The 1-n/n-1 column indicates whether words are split and or merged in the annotation, and the caps column indicates whether capitalization is corrected. It should be noted that there were annotation guidelines differences as well as filtering criteria during creation of these datasets, which might hinder cross-lingual learning. This is already quite visible in the "1-n/n-1" and "Caps" columns — there are still some differences. We attempted to converge some of these annotation differences automatically, and some of them manually, but did not have the resources to do a full re-annotation. In general we follow the guidelines from the 2021 shared task.
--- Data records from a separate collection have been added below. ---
-- ==== Sys2Proof/Machine/Step.lean ====
section
/-!
DEFINITION. Machine/Step.lean: one step of the block: the command at the front of the queue, or an idle step.
-/

namespace Sys2Proof.Machine

/-- The command at the front is carried out on the state with the queue's rest; on an empty queue time passes (log entry 35). -/
def step (s : State) : Host.Outcome State Fault Refusal :=
  match s.pending with
  | [] => .next s.idle
  | c :: rest => exec c { s with pending := rest }

/-- The command that a word spells, at the front of the queue; the table spells none (Decode.lean). -/
def State.withFetchWord (s : State) (nbits w : Nat) : State :=
  match decodeTableWord nbits w with
  | some c => { s with pending := c :: s.pending }
  | none => s

end Sys2Proof.Machine
end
Some known peculiarities in the data include: 1) Japanese, insertion is annotated (which is not included in the other languages); 2) for Korean, the data is sampled so that each word is unique, this leads to an MFR baseline score of 0.0.

You can use any pre-trained models for the shared task. Additional data is allowed, except for lexicon-normalized datasets in the target languages. If you want to use additional target language lexicon-normalization data, you must share the data with other teams. We can help by adding it to the shared task.